/-- LDS. -/
def execLds (n : Nat) (ups : List (Nat × Nat)) (s : State) : Out :=
  memCmd 4 n ups (fun u d =>
    if !scratchOk u.addr then d.addrFault n u.addr
    else if d.badAt (scratchA n u.addr) != 0 then d.scratchPoison n u.addr
    else (d.load n 0 (BitVec.ofNat 64 (d.rd64 (scratchA n u.addr)))).memWait n .op) s

/-- STS. -/
def execSts (n : Nat) (s : State) : Out :=
  memCmd 5 n [] (fun u d =>
    if !scratchOk u.addr then d.addrFault n u.addr
    else (d.wr64 (scratchA n u.addr) (d.dataReg n 0 u).toNat).memWait n .op) s

/-- LDC. -/
def execLdc (n : Nat) (ups : List (Nat × Nat)) (s : State) : Out :=
  memCmd 6 n ups (fun u d =>
    let i := u.addr % 64
    if d.badAt (cregKey (n / 64) i) != 0 then d.poisonRead n 0
    else (d.load n 0 (BitVec.ofNat 64 (d.get (ENG.CREG.W (n / 64) i)))).memWait n .op) s

/-- STC. -/
def execStc (n : Nat) (s : State) : Out :=
  memCmd 7 n [] (fun u d => (d.cregSet (n / 64) (u.addr % 64) (d.dataReg n 0 u).toNat).memWait n .op) s

/-- Whether an atomic of kind `k` is next. -/
def atomTurn (k : Nat) (u : Cur) : Bool := memTurn 8 u && uSIZE u.word % 4 == k

/-- An atomic operation: `f` gives, from the old value, the new one or none. -/
def atomEff (n : Nat) (f : Cur → Dev → Nat → Option Nat) (fin : Bool → Dev → Dev) (u : Cur) (d : Dev) : Dev :=
  let i := u.addr % 64
  if bit (uSIZE u.word) 2 then
    if d.badAt (cregKey (n / 64) i) != 0 then d.poisonRead n 0
    else
      let old := d.get (ENG.CREG.W (n / 64) i)
      let d := d.load n 0 (BitVec.ofNat 64 old)
      match f u d old with
      | some v => (fin true (d.cregSet (n / 64) i v)).memWait n .op
      | none => (fin false d).memWait n .op
  else if !scratchOk u.addr then d.addrFault n u.addr
  else if d.badAt (scratchA n u.addr) != 0 then d.scratchPoison n u.addr
  else
    let old := d.rd64 (scratchA n u.addr)
    let d := d.load n 0 (BitVec.ofNat 64 old)
    match f u d old with
    | some v => (fin true (d.wr64 (scratchA n u.addr) v)).memWait n .op
    | none => (fin false d).memWait n .op

/-- ATOM_ADD. -/
def execAtomAdd (n : Nat) (ups : List (Nat × Nat)) (s : State) : Out :=
  uopCmd n (atomTurn 0) (fun u d => atomEff n (fun u d old => some ((old + (d.dataReg n 0 u).toNat) % 2 ^ 64)) (fun _ d => d) u (d.upset ups)) s

/-- ATOM_SWAP. -/
def execAtomSwap (n : Nat) (ups : List (Nat × Nat)) (s : State) : Out :=
  uopCmd n (atomTurn 1) (fun u d => atomEff n (fun u d _ => some (d.dataReg n 0 u).toNat) (fun _ d => d) u (d.upset ups)) s

/-- ATOM_CAS: compares with P[MEM_REG] and stores P[MEM_REG + 1] (log entry 47). -/
def execAtomCas (n : Nat) (ups : List (Nat × Nat)) (s : State) : Out :=
  uopCmd n (atomTurn 2) (fun u d => atomEff n
    (fun u d old => if old = (d.dataReg n 0 u).toNat then some (d.dataReg n 1 u).toNat else none)
    (fun ok d => d.setCondOf n 0x0C (!ok)) u (d.upset ups)) s
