-- ==== Sys2Proof/Machine/Bus.lean ====
section
/-! DEFINITION. Host and image writes: every BAR0 register and every device address, by what the owning chapter says a write does (spec/15 R362 to R368; spec/19 R429 to R435). -/

namespace Sys2Proof.Machine

open Sys2Proof

-- Registers. `img` marks a write made by an image record (R347); `a` is the register's offset, `r` its layout, `v` the whole value.

/-- A write with no effect beyond the fields; the word carries no error afterwards. -/
def Dev.plainPut (d : Dev) (a : Nat) (r : RegFam) (v : Nat) : Dev := (d.regWrite a r v).mend (bar0W a)

/-- A write to a structure of set `x` of partition `n` (R41). -/
def Dev.setPut (d : Dev) (n x a : Nat) (r : RegFam) (v : Nat) : Dev := d.partWrite n x (fun d => d.plainPut a r v)

/-- GLB. Image writes of the locks are held for boot step 10 (R347). -/
def Dev.glbPut (d : Dev) (img : Bool) (a : Nat) (r : RegFam) (v : Nat) : Dev :=
  if a = 0x40 && img then (if bit v 0 then { d with boot.heldLocks := setBit d.boot.heldLocks 0 } else d)
  else if a = 0x240 && img then (if bit v 0 then { d with boot.heldLocks := setBit d.boot.heldLocks 1 } else d)
  else if a = 0x200 then d.fenceWrite (v % 2 ^ 16)
  else if a = 0x214 then (if bit v 0 then d.advGo else d)
  else if a = 0x300 then d.mgtCfgWrite v
  else if Nat.ble 0x640 a && Nat.blt a 0x680 && !img then d.gpioFnWrite ((a - 0x640) / 4) v
  else if Nat.ble 0x1000 a then d.partCtlWrite ((a - 0x1000) / 4) v
  else d.plainPut a r v

/-- TMU; `o` is the offset in the block. Bit 3 of each nibble of QLAUNCH is reserved (Table 13.5). -/
def Dev.tmuPut (d : Dev) (a : Nat) (r : RegFam) (v o : Nat) : Dev :=
  if o = 0 then (d.plainPut a r v).tmuCtlDone
  else if o = 8 then (d.plainPut a r v).refCfgDone
  else if o = 0x30 then d.incrWrite v
  else if o = 0x38 then d.adjWrite (v % 2 ^ 40)
  else if o = 0x40 then d.stepCtlWrite (v % 8)
  else if Nat.ble 0x4000 o && Nat.blt o 0x6000 then d.setPut 104 (o / 0x1000 % 2) a r (Nat.land v 0x7777777777777777)
  else if Nat.ble 0x2000 o && Nat.blt o 0x8000 then d.setPut 104 (o / 0x1000 % 2) a r v
  else d.plainPut a r v

/-- PWR: VMAX below VMIN, and HIGH at or below TARGET, are ignored (Tables 16.8 and 16.9); AT_MAX follows VMAX. -/
def Dev.pwrPut (d : Dev) (a : Nat) (r : RegFam) (v o : Nat) : Dev :=
  let e := d.plainPut a r v
  if o = 0 then d.pwrReqWrite v
  else if o = 0x40 && Nat.blt (e.get PWR.AVS_CFG.VMAX_MV) (e.get PWR.AVS_CFG.VMIN_MV) then (e.set PWR.AVS_CFG.VMAX_MV (d.get PWR.AVS_CFG.VMAX_MV)).atMax
  else if o = 0x50 && Nat.ble (e.get PWR.PACE_CFG.HIGH) (e.get PWR.PACE_CFG.TARGET) then e.set PWR.PACE_CFG.HIGH (d.get PWR.PACE_CFG.HIGH)
  else if o = 0x40 then e.atMax
  else e

/-- Counters of the groups that CTR.CHAIN_g and SCT.CHAIN_g chain (R426, Table 18.1). -/
def ctrChainLen (g : Nat) : Nat := nthD [12, 12, 6, 6, 7, 7, 7, 7, 11, 10, 7, 4] g 0
def sctChainLen (g : Nat) : Nat := nthD [7, 10, 17, 16, 17] g 13

/-- A write of a chain register: ignored while the reader runs; bits whose next counter lies outside the group read 0 (R426). -/
def Dev.chainPut (d : Dev) (f : Fld) (n v : Nat) : Dev := if d.is CTR.CTL.EN then d else d.set f (v % 2 ^ (n - 1))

### What to produce
Every entry that appears above should be duplicated exactly.

### Result below
/-- LDS. -/
def execLds (n : Nat) (ups : List (Nat × Nat)) (s : State) : Out :=
  memCmd 4 n ups (fun u d =>
    if !scratchOk u.addr then d.addrFault n u.addr
    else if d.badAt (scratchA n u.addr) != 0 then d.scratchPoison n u.addr
    else (d.load n 0 (BitVec.ofNat 64 (d.rd64 (scratchA n u.addr)))).memWait n .op) s

/-- STS. -/
def execSts (n : Nat) (s : State) : Out :=
  memCmd 5 n [] (fun u d =>
    if !scratchOk u.addr then d.addrFault n u.addr
    else (d.wr64 (scratchA n u.addr) (d.dataReg n 0 u).toNat).memWait n .op) s

/-- LDC. -/
def execLdc (n : Nat) (ups : List (Nat × Nat)) (s : State) : Out :=
  memCmd 6 n ups (fun u d =>
    let i := u.addr % 64
    if d.badAt (cregKey (n / 64) i) != 0 then d.poisonRead n 0
    else (d.load n 0 (BitVec.ofNat 64 (d.get (ENG.CREG.W (n / 64) i)))).memWait n .op) s

/-- STC. -/
def execStc (n : Nat) (s : State) : Out :=
  memCmd 7 n [] (fun u d => (d.cregSet (n / 64) (u.addr % 64) (d.dataReg n 0 u).toNat).memWait n .op) s

/-- Whether an atomic of kind `k` is next. -/
def atomTurn (k : Nat) (u : Cur) : Bool := memTurn 8 u && uSIZE u.word % 4 == k

/-- An atomic operation: `f` gives, from the old value, the new one or none. -/
def atomEff (n : Nat) (f : Cur → Dev → Nat → Option Nat) (fin : Bool → Dev → Dev) (u : Cur) (d : Dev) : Dev :=
  let i := u.addr % 64
  if bit (uSIZE u.word) 2 then
    if d.badAt (cregKey (n / 64) i) != 0 then d.poisonRead n 0
    else
      let old := d.get (ENG.CREG.W (n / 64) i)
      let d := d.load n 0 (BitVec.ofNat 64 old)
      match f u d old with
      | some v => (fin true (d.cregSet (n / 64) i v)).memWait n .op
      | none => (fin false d).memWait n .op
  else if !scratchOk u.addr then d.addrFault n u.addr
  else if d.badAt (scratchA n u.addr) != 0 then d.scratchPoison n u.addr
  else
    let old := d.rd64 (scratchA n u.addr)
    let d := d.load n 0 (BitVec.ofNat 64 old)
    match f u d old with
    | some v => (fin true (d.wr64 (scratchA n u.addr) v)).memWait n .op
    | none => (fin false d).memWait n .op

/-- ATOM_ADD. -/
def execAtomAdd (n : Nat) (ups : List (Nat × Nat)) (s : State) : Out :=
  uopCmd n (atomTurn 0) (fun u d => atomEff n (fun u d old => some ((old + (d.dataReg n 0 u).toNat) % 2 ^ 64)) (fun _ d => d) u (d.upset ups)) s

/-- ATOM_SWAP. -/
def execAtomSwap (n : Nat) (ups : List (Nat × Nat)) (s : State) : Out :=
  uopCmd n (atomTurn 1) (fun u d => atomEff n (fun u d _ => some (d.dataReg n 0 u).toNat) (fun _ d => d) u (d.upset ups)) s

/-- ATOM_CAS: compares with P[MEM_REG] and stores P[MEM_REG + 1] (log entry 47). -/
def execAtomCas (n : Nat) (ups : List (Nat × Nat)) (s : State) : Out :=
  uopCmd n (atomTurn 2) (fun u d => atomEff n
    (fun u d old => if old = (d.dataReg n 0 u).toNat then some (d.dataReg n 1 u).toNat else none)
    (fun ok d => d.setCondOf n 0x0C (!ok)) u (d.upset ups)) s
-- ==== Sys2Proof/Machine/Bus.lean ====
section
/-! DEFINITION. Host and image writes: every BAR0 register and every device address, by what the owning chapter says a write does (spec/15 R362 to R368; spec/19 R429 to R435). -/

namespace Sys2Proof.Machine

open Sys2Proof

-- Registers. `img` marks a write made by an image record (R347); `a` is the register's offset, `r` its layout, `v` the whole value.

/-- A write with no effect beyond the fields; the word carries no error afterwards. -/
def Dev.plainPut (d : Dev) (a : Nat) (r : RegFam) (v : Nat) : Dev := (d.regWrite a r v).mend (bar0W a)

/-- A write to a structure of set `x` of partition `n` (R41). -/
def Dev.setPut (d : Dev) (n x a : Nat) (r : RegFam) (v : Nat) : Dev := d.partWrite n x (fun d => d.plainPut a r v)

/-- GLB. Image writes of the locks are held for boot step 10 (R347). -/
def Dev.glbPut (d : Dev) (img : Bool) (a : Nat) (r : RegFam) (v : Nat) : Dev :=
  if a = 0x40 && img then (if bit v 0 then { d with boot.heldLocks := setBit d.boot.heldLocks 0 } else d)
  else if a = 0x240 && img then (if bit v 0 then { d with boot.heldLocks := setBit d.boot.heldLocks 1 } else d)
  else if a = 0x200 then d.fenceWrite (v % 2 ^ 16)
  else if a = 0x214 then (if bit v 0 then d.advGo else d)
  else if a = 0x300 then d.mgtCfgWrite v
  else if Nat.ble 0x640 a && Nat.blt a 0x680 && !img then d.gpioFnWrite ((a - 0x640) / 4) v
  else if Nat.ble 0x1000 a then d.partCtlWrite ((a - 0x1000) / 4) v
  else d.plainPut a r v

/-- TMU; `o` is the offset in the block. Bit 3 of each nibble of QLAUNCH is reserved (Table 13.5). -/
def Dev.tmuPut (d : Dev) (a : Nat) (r : RegFam) (v o : Nat) : Dev :=
  if o = 0 then (d.plainPut a r v).tmuCtlDone
  else if o = 8 then (d.plainPut a r v).refCfgDone
  else if o = 0x30 then d.incrWrite v
  else if o = 0x38 then d.adjWrite (v % 2 ^ 40)
  else if o = 0x40 then d.stepCtlWrite (v % 8)
  else if Nat.ble 0x4000 o && Nat.blt o 0x6000 then d.setPut 104 (o / 0x1000 % 2) a r (Nat.land v 0x7777777777777777)
  else if Nat.ble 0x2000 o && Nat.blt o 0x8000 then d.setPut 104 (o / 0x1000 % 2) a r v
  else d.plainPut a r v

/-- PWR: VMAX below VMIN, and HIGH at or below TARGET, are ignored (Tables 16.8 and 16.9); AT_MAX follows VMAX. -/
def Dev.pwrPut (d : Dev) (a : Nat) (r : RegFam) (v o : Nat) : Dev :=
  let e := d.plainPut a r v
  if o = 0 then d.pwrReqWrite v
  else if o = 0x40 && Nat.blt (e.get PWR.AVS_CFG.VMAX_MV) (e.get PWR.AVS_CFG.VMIN_MV) then (e.set PWR.AVS_CFG.VMAX_MV (d.get PWR.AVS_CFG.VMAX_MV)).atMax
  else if o = 0x50 && Nat.ble (e.get PWR.PACE_CFG.HIGH) (e.get PWR.PACE_CFG.TARGET) then e.set PWR.PACE_CFG.HIGH (d.get PWR.PACE_CFG.HIGH)
  else if o = 0x40 then e.atMax
  else e

/-- Counters of the groups that CTR.CHAIN_g and SCT.CHAIN_g chain (R426, Table 18.1). -/
def ctrChainLen (g : Nat) : Nat := nthD [12, 12, 6, 6, 7, 7, 7, 7, 11, 10, 7, 4] g 0
def sctChainLen (g : Nat) : Nat := nthD [7, 10, 17, 16, 17] g 13

/-- A write of a chain register: ignored while the reader runs; bits whose next counter lies outside the group read 0 (R426). -/
def Dev.chainPut (d : Dev) (f : Fld) (n v : Nat) : Dev := if d.is CTR.CTL.EN then d else d.set f (v % 2 ^ (n - 1))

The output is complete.